**Problem details:**
From the listing below, copy only the lines from the line that contains "theorem State.setPc_deviceOut (s" to the line that contains "n).eipsw = s.eipsw := rfl", counting those two lines as part of the copy.

────

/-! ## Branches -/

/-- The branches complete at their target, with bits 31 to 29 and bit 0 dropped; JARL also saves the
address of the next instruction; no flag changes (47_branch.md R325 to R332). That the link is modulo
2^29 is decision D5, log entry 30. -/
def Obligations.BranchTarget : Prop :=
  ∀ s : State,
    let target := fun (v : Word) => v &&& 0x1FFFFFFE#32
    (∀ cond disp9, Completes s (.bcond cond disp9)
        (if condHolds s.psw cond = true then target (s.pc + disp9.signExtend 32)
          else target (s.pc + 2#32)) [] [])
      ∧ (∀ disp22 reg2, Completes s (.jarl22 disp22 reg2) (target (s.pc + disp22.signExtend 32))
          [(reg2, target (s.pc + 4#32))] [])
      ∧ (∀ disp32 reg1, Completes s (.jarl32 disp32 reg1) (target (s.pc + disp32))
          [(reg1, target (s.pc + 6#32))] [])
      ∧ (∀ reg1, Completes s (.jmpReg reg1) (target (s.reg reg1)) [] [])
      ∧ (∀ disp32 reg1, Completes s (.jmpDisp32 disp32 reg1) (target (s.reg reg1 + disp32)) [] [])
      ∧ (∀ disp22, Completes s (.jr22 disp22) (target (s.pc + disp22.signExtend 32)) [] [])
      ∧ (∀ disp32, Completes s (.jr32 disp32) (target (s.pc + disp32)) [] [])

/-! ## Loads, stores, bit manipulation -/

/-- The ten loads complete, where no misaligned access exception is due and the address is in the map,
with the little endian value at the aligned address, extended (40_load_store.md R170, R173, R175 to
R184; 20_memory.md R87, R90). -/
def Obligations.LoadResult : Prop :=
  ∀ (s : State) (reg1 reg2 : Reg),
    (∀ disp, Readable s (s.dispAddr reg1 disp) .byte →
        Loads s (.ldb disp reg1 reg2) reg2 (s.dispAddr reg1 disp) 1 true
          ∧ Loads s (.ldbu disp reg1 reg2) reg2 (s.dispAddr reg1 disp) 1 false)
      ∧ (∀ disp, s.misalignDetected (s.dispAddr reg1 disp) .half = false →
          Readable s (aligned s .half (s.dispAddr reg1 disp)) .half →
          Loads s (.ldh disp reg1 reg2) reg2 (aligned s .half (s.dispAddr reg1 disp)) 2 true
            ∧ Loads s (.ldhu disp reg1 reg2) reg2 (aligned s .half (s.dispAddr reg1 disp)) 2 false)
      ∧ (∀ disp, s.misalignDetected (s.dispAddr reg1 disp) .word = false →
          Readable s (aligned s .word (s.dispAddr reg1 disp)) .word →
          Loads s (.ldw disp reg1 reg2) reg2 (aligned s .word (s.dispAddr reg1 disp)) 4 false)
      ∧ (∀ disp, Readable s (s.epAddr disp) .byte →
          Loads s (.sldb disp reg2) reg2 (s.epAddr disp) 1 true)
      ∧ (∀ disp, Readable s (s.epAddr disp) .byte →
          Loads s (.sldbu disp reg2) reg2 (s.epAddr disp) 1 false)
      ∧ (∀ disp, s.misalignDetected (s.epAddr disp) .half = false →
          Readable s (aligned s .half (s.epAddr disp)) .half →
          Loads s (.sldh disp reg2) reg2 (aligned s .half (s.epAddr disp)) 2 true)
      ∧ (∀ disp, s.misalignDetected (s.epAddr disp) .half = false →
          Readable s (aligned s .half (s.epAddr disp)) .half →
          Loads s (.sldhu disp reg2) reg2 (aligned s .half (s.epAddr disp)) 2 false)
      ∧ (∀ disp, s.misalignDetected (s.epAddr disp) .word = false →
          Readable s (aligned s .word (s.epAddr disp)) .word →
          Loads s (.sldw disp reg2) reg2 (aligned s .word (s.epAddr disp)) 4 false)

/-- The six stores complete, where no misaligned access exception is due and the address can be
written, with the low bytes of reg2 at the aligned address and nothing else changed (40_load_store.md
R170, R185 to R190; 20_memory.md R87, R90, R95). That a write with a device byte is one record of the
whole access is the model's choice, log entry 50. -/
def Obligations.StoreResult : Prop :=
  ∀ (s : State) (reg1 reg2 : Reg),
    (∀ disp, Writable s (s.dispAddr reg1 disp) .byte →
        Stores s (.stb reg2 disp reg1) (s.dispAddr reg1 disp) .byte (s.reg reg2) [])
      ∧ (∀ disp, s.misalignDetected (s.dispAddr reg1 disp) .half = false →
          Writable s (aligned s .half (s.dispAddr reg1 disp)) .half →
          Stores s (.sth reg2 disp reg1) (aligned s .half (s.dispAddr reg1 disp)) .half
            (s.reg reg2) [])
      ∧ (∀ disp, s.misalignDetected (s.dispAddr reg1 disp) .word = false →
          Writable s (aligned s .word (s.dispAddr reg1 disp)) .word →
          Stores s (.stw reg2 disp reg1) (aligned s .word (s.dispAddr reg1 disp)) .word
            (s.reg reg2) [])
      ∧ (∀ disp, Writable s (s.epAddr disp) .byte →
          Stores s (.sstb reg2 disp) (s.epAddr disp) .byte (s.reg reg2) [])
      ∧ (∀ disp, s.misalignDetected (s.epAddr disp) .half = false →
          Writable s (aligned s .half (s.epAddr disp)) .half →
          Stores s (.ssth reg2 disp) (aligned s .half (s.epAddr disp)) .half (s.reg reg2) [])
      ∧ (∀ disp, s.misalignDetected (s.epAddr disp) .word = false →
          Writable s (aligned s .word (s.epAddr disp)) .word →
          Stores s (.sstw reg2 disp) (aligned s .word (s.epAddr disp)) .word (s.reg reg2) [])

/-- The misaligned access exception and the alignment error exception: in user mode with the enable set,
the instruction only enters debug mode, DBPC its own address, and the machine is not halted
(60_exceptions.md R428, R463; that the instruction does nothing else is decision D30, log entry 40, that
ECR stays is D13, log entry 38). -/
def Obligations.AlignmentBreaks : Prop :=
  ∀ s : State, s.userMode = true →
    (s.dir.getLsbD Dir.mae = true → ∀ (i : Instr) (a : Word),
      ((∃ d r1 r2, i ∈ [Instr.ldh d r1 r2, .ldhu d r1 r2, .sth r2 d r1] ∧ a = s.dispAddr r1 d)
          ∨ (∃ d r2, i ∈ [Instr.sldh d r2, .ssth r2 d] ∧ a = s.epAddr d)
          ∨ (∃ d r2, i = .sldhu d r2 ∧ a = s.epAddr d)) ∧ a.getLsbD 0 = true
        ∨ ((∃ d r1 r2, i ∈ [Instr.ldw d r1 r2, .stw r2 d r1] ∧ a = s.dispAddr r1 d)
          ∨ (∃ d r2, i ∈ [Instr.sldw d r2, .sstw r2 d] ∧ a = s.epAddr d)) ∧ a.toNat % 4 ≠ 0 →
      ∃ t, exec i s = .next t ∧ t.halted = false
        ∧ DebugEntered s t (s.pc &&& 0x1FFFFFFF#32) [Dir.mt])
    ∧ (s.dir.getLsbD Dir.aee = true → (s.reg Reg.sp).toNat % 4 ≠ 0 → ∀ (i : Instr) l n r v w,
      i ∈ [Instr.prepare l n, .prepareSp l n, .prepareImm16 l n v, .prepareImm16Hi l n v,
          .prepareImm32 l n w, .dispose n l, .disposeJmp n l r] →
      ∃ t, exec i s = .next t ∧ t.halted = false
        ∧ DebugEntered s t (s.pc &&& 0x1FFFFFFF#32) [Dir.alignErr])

────

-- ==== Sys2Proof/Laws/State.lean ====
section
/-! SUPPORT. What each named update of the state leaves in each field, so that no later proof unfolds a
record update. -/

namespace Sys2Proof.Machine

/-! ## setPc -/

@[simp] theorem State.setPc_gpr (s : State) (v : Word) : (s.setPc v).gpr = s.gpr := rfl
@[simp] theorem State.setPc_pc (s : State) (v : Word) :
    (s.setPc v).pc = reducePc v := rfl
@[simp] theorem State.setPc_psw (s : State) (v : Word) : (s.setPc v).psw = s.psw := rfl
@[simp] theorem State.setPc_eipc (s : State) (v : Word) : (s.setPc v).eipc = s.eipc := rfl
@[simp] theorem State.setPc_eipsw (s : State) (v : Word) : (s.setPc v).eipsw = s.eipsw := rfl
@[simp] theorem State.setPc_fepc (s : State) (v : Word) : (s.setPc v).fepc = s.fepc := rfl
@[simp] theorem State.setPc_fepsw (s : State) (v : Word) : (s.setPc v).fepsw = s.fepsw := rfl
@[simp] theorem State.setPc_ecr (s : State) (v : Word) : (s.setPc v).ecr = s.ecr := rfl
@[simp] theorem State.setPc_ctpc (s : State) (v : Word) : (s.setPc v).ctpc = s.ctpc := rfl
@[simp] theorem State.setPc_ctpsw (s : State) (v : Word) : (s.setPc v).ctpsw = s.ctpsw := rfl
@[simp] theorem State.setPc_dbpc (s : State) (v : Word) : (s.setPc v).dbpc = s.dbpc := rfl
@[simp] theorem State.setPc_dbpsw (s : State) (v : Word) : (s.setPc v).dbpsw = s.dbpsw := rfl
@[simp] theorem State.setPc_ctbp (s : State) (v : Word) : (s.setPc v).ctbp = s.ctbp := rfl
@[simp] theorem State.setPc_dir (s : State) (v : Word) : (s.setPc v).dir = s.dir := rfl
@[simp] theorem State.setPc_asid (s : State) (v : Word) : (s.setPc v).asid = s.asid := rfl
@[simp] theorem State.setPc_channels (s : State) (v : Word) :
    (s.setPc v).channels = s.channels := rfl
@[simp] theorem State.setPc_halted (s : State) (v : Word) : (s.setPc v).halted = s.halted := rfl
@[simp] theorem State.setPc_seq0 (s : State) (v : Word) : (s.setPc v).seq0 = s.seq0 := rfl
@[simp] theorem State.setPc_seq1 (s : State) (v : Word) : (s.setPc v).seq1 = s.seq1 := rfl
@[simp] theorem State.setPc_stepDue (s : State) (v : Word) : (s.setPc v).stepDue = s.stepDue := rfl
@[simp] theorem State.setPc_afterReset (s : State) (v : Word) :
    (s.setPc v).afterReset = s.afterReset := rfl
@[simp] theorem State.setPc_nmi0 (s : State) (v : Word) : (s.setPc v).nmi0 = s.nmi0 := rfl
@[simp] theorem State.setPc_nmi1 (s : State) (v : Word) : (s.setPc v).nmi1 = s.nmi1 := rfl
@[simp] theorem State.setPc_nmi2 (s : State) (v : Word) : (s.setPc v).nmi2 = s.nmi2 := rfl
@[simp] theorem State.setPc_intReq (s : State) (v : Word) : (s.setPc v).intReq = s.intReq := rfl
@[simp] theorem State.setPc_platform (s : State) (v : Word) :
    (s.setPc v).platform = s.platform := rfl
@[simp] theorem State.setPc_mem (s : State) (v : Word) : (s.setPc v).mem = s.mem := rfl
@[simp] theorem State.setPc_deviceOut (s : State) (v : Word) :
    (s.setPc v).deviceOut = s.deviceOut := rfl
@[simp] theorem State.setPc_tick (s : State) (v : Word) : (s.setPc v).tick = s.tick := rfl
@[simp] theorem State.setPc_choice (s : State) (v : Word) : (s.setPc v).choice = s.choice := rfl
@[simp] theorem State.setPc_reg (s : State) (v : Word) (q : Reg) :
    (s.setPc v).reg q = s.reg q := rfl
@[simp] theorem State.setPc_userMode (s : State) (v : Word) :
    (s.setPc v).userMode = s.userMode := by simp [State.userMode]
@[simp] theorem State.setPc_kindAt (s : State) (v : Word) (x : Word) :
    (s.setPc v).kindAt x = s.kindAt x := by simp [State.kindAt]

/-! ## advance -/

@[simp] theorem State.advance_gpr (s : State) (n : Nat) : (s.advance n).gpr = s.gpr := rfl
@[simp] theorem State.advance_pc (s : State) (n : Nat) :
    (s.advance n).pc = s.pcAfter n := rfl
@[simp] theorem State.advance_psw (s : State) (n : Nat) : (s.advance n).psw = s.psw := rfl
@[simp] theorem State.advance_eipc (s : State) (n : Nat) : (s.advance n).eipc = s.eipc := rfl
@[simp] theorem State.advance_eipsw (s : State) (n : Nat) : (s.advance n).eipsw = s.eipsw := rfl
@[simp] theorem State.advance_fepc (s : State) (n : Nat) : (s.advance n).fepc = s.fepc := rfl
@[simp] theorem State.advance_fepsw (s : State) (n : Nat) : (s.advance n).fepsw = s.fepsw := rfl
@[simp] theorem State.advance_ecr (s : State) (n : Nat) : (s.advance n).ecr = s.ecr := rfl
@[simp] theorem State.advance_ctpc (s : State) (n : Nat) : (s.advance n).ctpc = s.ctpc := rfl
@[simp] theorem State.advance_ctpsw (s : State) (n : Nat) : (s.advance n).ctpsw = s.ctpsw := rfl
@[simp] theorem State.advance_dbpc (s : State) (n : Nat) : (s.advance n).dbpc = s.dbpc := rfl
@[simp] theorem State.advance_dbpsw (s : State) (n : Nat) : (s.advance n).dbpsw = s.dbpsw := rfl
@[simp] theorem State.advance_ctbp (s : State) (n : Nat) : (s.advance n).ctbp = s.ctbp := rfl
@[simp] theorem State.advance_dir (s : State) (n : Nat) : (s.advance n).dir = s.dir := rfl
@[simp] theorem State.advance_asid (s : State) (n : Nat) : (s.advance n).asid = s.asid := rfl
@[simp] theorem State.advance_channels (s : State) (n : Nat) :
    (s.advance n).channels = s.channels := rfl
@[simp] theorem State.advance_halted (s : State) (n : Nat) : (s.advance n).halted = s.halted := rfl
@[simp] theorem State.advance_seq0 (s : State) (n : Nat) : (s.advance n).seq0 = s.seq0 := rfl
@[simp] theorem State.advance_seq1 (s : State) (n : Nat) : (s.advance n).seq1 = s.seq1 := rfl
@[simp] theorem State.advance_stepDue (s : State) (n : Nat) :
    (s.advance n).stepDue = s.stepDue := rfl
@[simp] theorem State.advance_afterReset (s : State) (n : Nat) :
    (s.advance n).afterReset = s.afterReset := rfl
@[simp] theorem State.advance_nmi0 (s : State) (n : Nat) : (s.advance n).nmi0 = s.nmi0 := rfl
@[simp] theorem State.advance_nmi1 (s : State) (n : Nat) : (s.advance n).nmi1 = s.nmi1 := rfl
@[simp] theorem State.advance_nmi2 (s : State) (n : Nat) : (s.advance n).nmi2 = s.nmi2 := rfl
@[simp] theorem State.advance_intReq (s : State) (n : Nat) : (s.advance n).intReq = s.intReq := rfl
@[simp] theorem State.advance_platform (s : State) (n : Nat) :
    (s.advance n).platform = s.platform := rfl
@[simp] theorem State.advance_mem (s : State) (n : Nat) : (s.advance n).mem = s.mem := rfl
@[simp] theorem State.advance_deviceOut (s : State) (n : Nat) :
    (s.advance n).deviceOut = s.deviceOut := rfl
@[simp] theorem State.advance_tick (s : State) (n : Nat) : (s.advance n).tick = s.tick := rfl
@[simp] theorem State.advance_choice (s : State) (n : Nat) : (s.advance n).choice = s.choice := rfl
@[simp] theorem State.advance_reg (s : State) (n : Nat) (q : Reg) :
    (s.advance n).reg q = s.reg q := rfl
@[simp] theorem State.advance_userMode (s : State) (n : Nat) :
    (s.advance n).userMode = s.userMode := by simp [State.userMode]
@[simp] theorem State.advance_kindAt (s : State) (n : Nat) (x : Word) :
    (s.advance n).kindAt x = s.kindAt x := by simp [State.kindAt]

────

**Response area:**
@[simp] theorem State.setPc_deviceOut (s : State) (v : Word) :
    (s.setPc v).deviceOut = s.deviceOut := rfl
@[simp] theorem State.setPc_tick (s : State) (v : Word) : (s.setPc v).tick = s.tick := rfl
@[simp] theorem State.setPc_choice (s : State) (v : Word) : (s.setPc v).choice = s.choice := rfl
@[simp] theorem State.setPc_reg (s : State) (v : Word) (q : Reg) :
    (s.setPc v).reg q = s.reg q := rfl
@[simp] theorem State.setPc_userMode (s : State) (v : Word) :
    (s.setPc v).userMode = s.userMode := by simp [State.userMode]
@[simp] theorem State.setPc_kindAt (s : State) (v : Word) (x : Word) :
    (s.setPc v).kindAt x = s.kindAt x := by simp [State.kindAt]

/-! ## advance -/

@[simp] theorem State.advance_gpr (s : State) (n : Nat) : (s.advance n).gpr = s.gpr := rfl
@[simp] theorem State.advance_pc (s : State) (n : Nat) :
    (s.advance n).pc = s.pcAfter n := rfl
@[simp] theorem State.advance_psw (s : State) (n : Nat) : (s.advance n).psw = s.psw := rfl
@[simp] theorem State.advance_eipc (s : State) (n : Nat) : (s.advance n).eipc = s.eipc := rfl
@[simp] theorem State.advance_eipsw (s : State) (n : Nat) : (s.advance n).eipsw = s.eipsw := rfl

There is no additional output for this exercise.